[[ RECORD SET, beginning ]]

theorem noteRead_sameBytes (a : Ag) (ks : List Nat) : ∀ s, SameBytes s (noteRead s a ks) := by
  induction ks with
  | nil => exact SameBytes.refl
  | cons k r ih => exact fun s => (noteInfos_sameBytes s a _).trans (ih _)

theorem mapQueue_sameBytes (s : State) (q : Nat) (f : List Waiter → List Waiter) : SameBytes s (mapQueue s q f) := ⟨rfl, rfl⟩

theorem dropReservations_sameBytes (s : State) (a : Agent) : SameBytes s (dropReservations s a) := by
  refine foldl_sameBytes (fun t e => ?_) _ s
  split
  · exact mapQueue_sameBytes ..
  · exact .refl t

/-- An agent that joins a queue has left the ones that it stood in. -/
theorem joinQueue_cases (s : State) (q g : Nat) (a : Agent) : joinQueue s q g a = .full ∨ ∃ f, 
    joinQueue s q g a = .held (mapQueue (dropReservations s a) q f) ∨ joinQueue s q g a = .waits (mapQueue (dropReservations s a) q f) := by
  unfold joinQueue
  extract_lets left_ queue barrel
  split
  · exact .inl rfl
  · refine .inr ⟨(· ++ [{ core := a.core, thread := waiterThread a, occ := (left_.core a.core).occ, granule := g, held := none }]), ?_⟩
    split
    · exact .inl rfl
    · exact .inr rfl

theorem joinQueue_sameBytes {s t : State} {q g : Nat} {a : Agent} (h : joinQueue s q g a = .held t ∨ joinQueue s q g a = .waits t) :
    SameBytes s t := by
  have joined (f : List Waiter → List Waiter) := (dropReservations_sameBytes s a).trans (mapQueue_sameBytes _ q f)
  rcases joinQueue_cases s q g a with eq | ⟨f, eq | eq⟩ <;> (rw [eq] at h; rcases h with h | h <;> cases h)
  · exact joined f
  · exact joined f

theorem fenceRelease_sameBytes (s : State) (a : Ag) (sc : Nat) : SameBytes s (fenceRelease s a sc) :=
  (sameBytes_of_mem (countRelease_mem s a sc)).trans ⟨rfl, rfl⟩

theorem earlyRelease_sameBytes (s : State) (c : BitVec 10) (sc key : Nat) : SameBytes s (earlyRelease s c sc key) :=
  (sameBytes_of_mem (countRelease_mem (lagAccesses s c fun _ => true) (.prim c) sc)).trans (noteRelease_sameBytes _ (.prim c) sc [key])

@[simp] theorem landAt_mem (s : State) (c : BitVec 10) (a : Access) (d : Option Dest) (v : Lanes) : (landAt s c a d v).mem = s.mem := by
  unfold landAt
  split <;> rfl

@[simp] theorem goesOn_mem (s : State) (c : BitVec 10) (a : Access) (op : AccOp) (v : Lanes) : (goesOn s c a op v).mem = s.mem := rfl

@[simp] theorem failAccess_mem (s : State) (c : BitVec 10) (a : Access) (due : Nat) (f : AccFail) (addr : Word) :
    (failAccess s c a due f addr).mem = s.mem := by
  unfold failAccess
  split <;> rfl

@[simp] theorem acquireGranule_mem (s : State) (a : Ag) (sc key : Nat) : (acquireGranule s a sc key).mem = s.mem := takeReleases_mem ..

@[simp] theorem primAcquire_mem (s : State) (c : BitVec 10) (a : Access) : (primAcquire s c a).mem = s.mem := by
  simp only [primAcquire, landAt_mem, acquireWords_mem]

/-! ### Writes of one piece -/

/-- The bytes of the scratchpads after the little-endian bytes of v have been put at piece p. -/
def PutsBytes (s t : State) (p : Piece) (v : Nat) : Prop :=
  ∀ (o : BitVec 10) (i : Nat), i < 1048576 → spadByte t o i =
    if o = p.core ∧ p.off.toNat ≤ i ∧ i < p.off.toNat + p.len then BitVec.ofNat 8 (v / 2 ^ (8 * (i - p.off.toNat))) else spadByte s o i

theorem PutsBytes.before {s t u : State} {p : Piece} {v : Nat} (h : SameBytes s t) (k : PutsBytes t u p v) : PutsBytes s u p v :=
  fun o i hi => (k o i hi).trans (by rw [h.spadByte])

theorem PutsBytes.after {s t u : State} {p : Piece} {v : Nat} (h : PutsBytes s t p v) (k : SameBytes t u) : PutsBytes s u p v :=
  fun o i hi => (k.spadByte o i).trans (h o i hi)

theorem scatterPieces_puts {p : Piece} (whole : p.pos = 0) (fits : p.off.toNat + p.len ≤ 1048576) (s : State) (v : Nat) :
    PutsBytes s (scatterPieces s v [p]) p v := by
  intro o i hi
  have here : 1048576 * p.core.toNat + p.off.toNat ≤ 1048576 * o.toNat + i ∧
      1048576 * o.toNat + i < 1048576 * p.core.toNat + p.off.toNat + p.len ↔ o = p.core ∧ p.off.toNat ≤ i ∧ i < p.off.toNat + p.len := by
    rw [← BitVec.toNat_inj]
    omega
  rw [scatterPieces, scatterPieces, spadByte_spadStore, whole, leBytes_length]
  by_cases h : o = p.core ∧ p.off.toNat ≤ i ∧ i < p.off.toNat + p.len
  · obtain ⟨rfl, lo, hi⟩ := h
    rw [if_pos (here.mpr ⟨rfl, lo, hi⟩), if_pos ⟨rfl, lo, hi⟩, leBytes_getD (by omega), Nat.mul_zero, Nat.pow_zero, Nat.div_one]
    congr 4
    omega
  · rw [if_neg fun inside => h (here.mp inside), if_neg h]

theorem scatterPieces_phys (v : Nat) (ps : List Piece) : ∀ s, (scatterPieces s v ps).mem.phys = s.mem.phys := by
  induction ps with
  | nil => intro s; rfl
  | cons p r ih => intro s; exact ih _

theorem laggedWrite_phys (s : State) (a : Ag) (lag v : Nat) (ps : List Piece) : (laggedWrite s a lag v ps).mem.phys = s.mem.phys :=
  (foldl_sameBytes (fun s p => setTags_sameBytes s p _) ps (scatterPieces s v ps)).2.trans (scatterPieces_phys v ps s)

theorem laggedWrite_puts {p : Piece} (whole : p.pos = 0) (fits : p.off.toNat + p.len ≤ 1048576) (s : State) (a : Ag) (lag v : Nat) :
    PutsBytes s (laggedWrite s a lag v [p]) p v :=
  (scatterPieces_puts whole fits s v).after ⟨rfl, rfl⟩

theorem syncWrite_phys (s : State) (a : Ag) (release : Bool) (sc v : Nat) (p : Piece) : (syncWrite s a release sc v p).mem.phys = s.mem.phys := by
  cases release with
  | true =>
    show (countRelease s a sc).mem.phys = _
    rw [countRelease_mem]
  | false => rfl

theorem syncWrite_puts {p : Piece} (whole : p.pos = 0) (fits : p.off.toNat + p.len ≤ 1048576) (s : State) (a : Ag) (release : Bool) (sc v : Nat) :
    PutsBytes s (syncWrite s a release sc v p) p v := by
  cases release with
  | true => exact ((scatterPieces_puts whole fits (countRelease s a sc) v).before (sameBytes_of_mem (countRelease_mem s a sc))).after ⟨rfl, rfl⟩
  | false => exact (scatterPieces_puts whole fits s v).after ⟨rfl, rfl⟩

/-- The low 64 bits of a value hold its first 8 bytes. -/
theorem PutsBytes.of_low {s t : State} {p : Piece} {v : Nat} (word : p.len = 8) (h : PutsBytes s t p (v % 2 ^ 64)) : PutsBytes s t p v := by
  intro o i hi
  rw [h o i hi]
  split
  · next at_ =>
    obtain ⟨-, lo, hi⟩ := at_
    obtain ⟨k, hk, eq⟩ : ∃ k, k < 8 ∧ i - p.off.toNat = k := ⟨_, by omega, rfl⟩
    rw [eq]
    apply BitVec.eq_of_getLsbD_eq
    intro j hj
    simp only [BitVec.getLsbD_ofNat, Nat.testBit_div_two_pow, Nat.testBit_mod_two_pow, show j + 8 * k < 64 by omega, decide_true, Bool.true_and]
  · rfl

/-! ### The checks at the bank -/

section
variable {s : State} {c : BitVec 10} {a : Access} {r : Right} {plain reads : Bool}

/-- An access fails its checks, which changes no memory, or goes on from a state with the same memory. -/
theorem checkedPrim_cases (k : State → State) :
    (checkedPrim s c a r plain reads k).mem = s.mem ∨ ∃ u : State, u.mem = s.mem ∧ checkedPrim s c a r plain reads k = k u := by
  unfold checkedPrim
  dsimp only
  split
  · left
    rw [failAccess_mem]
    split <;> rfl
  · right
    refine ⟨_, ?_, rfl⟩
    split <;> rfl

/-- What a check's continuation keeps of memory, the check keeps. -/
theorem checkedPrim_keeps {α : Type} (g : Mem → α) {k : State → State} (h : ∀ u, g (k u).mem = g u.mem) :
    g (checkedPrim s c a r plain reads k).mem = g s.mem := by
  rcases checkedPrim_cases (s := s) (c := c) (a := a) (r := r) (plain := plain) (reads := reads) k with failed | ⟨u, same, goes⟩
  · rw [failed]
  · rw [goes, h, same]

theorem checkedPrim_phys {k : State → State} (h : ∀ u, (k u).mem.phys = u.mem.phys) :
    (checkedPrim s c a r plain reads k).mem.phys = s.mem.phys := checkedPrim_keeps (g := Mem.phys) h

theorem checkedPrim_spad {k : State → State} (h : ∀ u, (k u).mem.spad = u.mem.spad) :
    (checkedPrim s c a r plain reads k).mem.spad = s.mem.spad := checkedPrim_keeps (g := Mem.spad) h

theorem checkedPrim_sameBytes {k : State → State} (h : ∀ u, SameBytes u (k u)) : SameBytes s (checkedPrim s c a r plain reads k) :=
  ⟨checkedPrim_spad fun u => (h u).1, checkedPrim_phys fun u => (h u).2⟩

/-- An access of one piece that is no half of a WEAVE row goes on once its piece passes. -/
theorem checkedPrim_passes (k : State → State) (single : a.op ≠ .ldv ∧ a.op ≠ .stv) {p : Piece} (pieces : a.pieces = [p])
    (passes : piecesFail s (.prim c) r plain reads [p] = none) : checkedPrim s c a r plain reads k = k s := by
  have alone : ((s.core c).accs.find? fun e => a.partner e) = none := by
    rw [List.find?_eq_none]
    simp [Access.partner, single]
  unfold checkedPrim
  rw [alone, pieces]
  cases a.checked with
  | true => rfl
  | false =>
    simp only [Bool.false_eq_true, if_false, List.append_nil, passes]

end

/-! ### Performing an access -/

theorem foldl_syncWrite_phys (a : Ag) (release : Bool) (sc v : Nat) (ps : List Piece) : ∀ s : State,
    (ps.foldl (fun s p => syncWrite s a release sc v p) s).mem.phys = s.mem.phys := by
  induction ps with
  | nil => intro s; rfl
  | cons p r ih => intro s; exact (ih _).trans (syncWrite_phys ..)

/-- The read of an LRW changes no byte. -/
theorem lrwRead_mem (s : State) (c : BitVec 10) (a : Access) : (lrwRead s c a).mem = s.mem :=
  checkedPrim_keeps (g := id) fun u => by
    simp only [goesOn_mem, landAt_mem, id]
    rw [foldl_mem _ (fun s k => acquireGranule_mem s _ _ k), acquireWords_mem]

/-- An atomic's read at its bank changes no byte; its write follows (16 R390, R396). -/
theorem performMem_atomic_sameBytes {s : State} {c : BitVec 10} {a : Access} {o : AtomOp} {ord : Ord} (op : a.op = .atomic o ord) :
    SameBytes s (performMem s c a) := by
  unfold performMem
  rw [op]
  refine checkedPrim_sameBytes fun u => ?_
  split
  · exact .refl u
  · next p _ _ =>
    have read : SameBytes u (if ordAcq ord then acquireWords u (.prim c) a.scope.toNat p.words else noteRead u (.prim c) p.words) := by
      split
      · exact sameBytes_of_mem (acquireWords_mem ..)
      · exact noteRead_sameBytes ..
    dsimp only
    split <;> exact read.trans (sameBytes_of_mem (by rw [goesOn_mem, landAt_mem]))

[[ RECORD SET, end ]]

→ ASSIGNMENT:
Would you restate exactly the lines of the material above, from its opening line through the line with "theorem dropReservations_sameBytes (s", and output only those?

→ RESPONSE TO THE TASK:
theorem noteRead_sameBytes (a : Ag) (ks : List Nat) : ∀ s, SameBytes s (noteRead s a ks) := by
  induction ks with
  | nil => exact SameBytes.refl
  | cons k r ih => exact fun s => (noteInfos_sameBytes s a _).trans (ih _)

theorem mapQueue_sameBytes (s : State) (q : Nat) (f : List Waiter → List Waiter) : SameBytes s (mapQueue s q f) := ⟨rfl, rfl⟩

theorem dropReservations_sameBytes (s : State) (a : Agent) : SameBytes s (dropReservations s a) := by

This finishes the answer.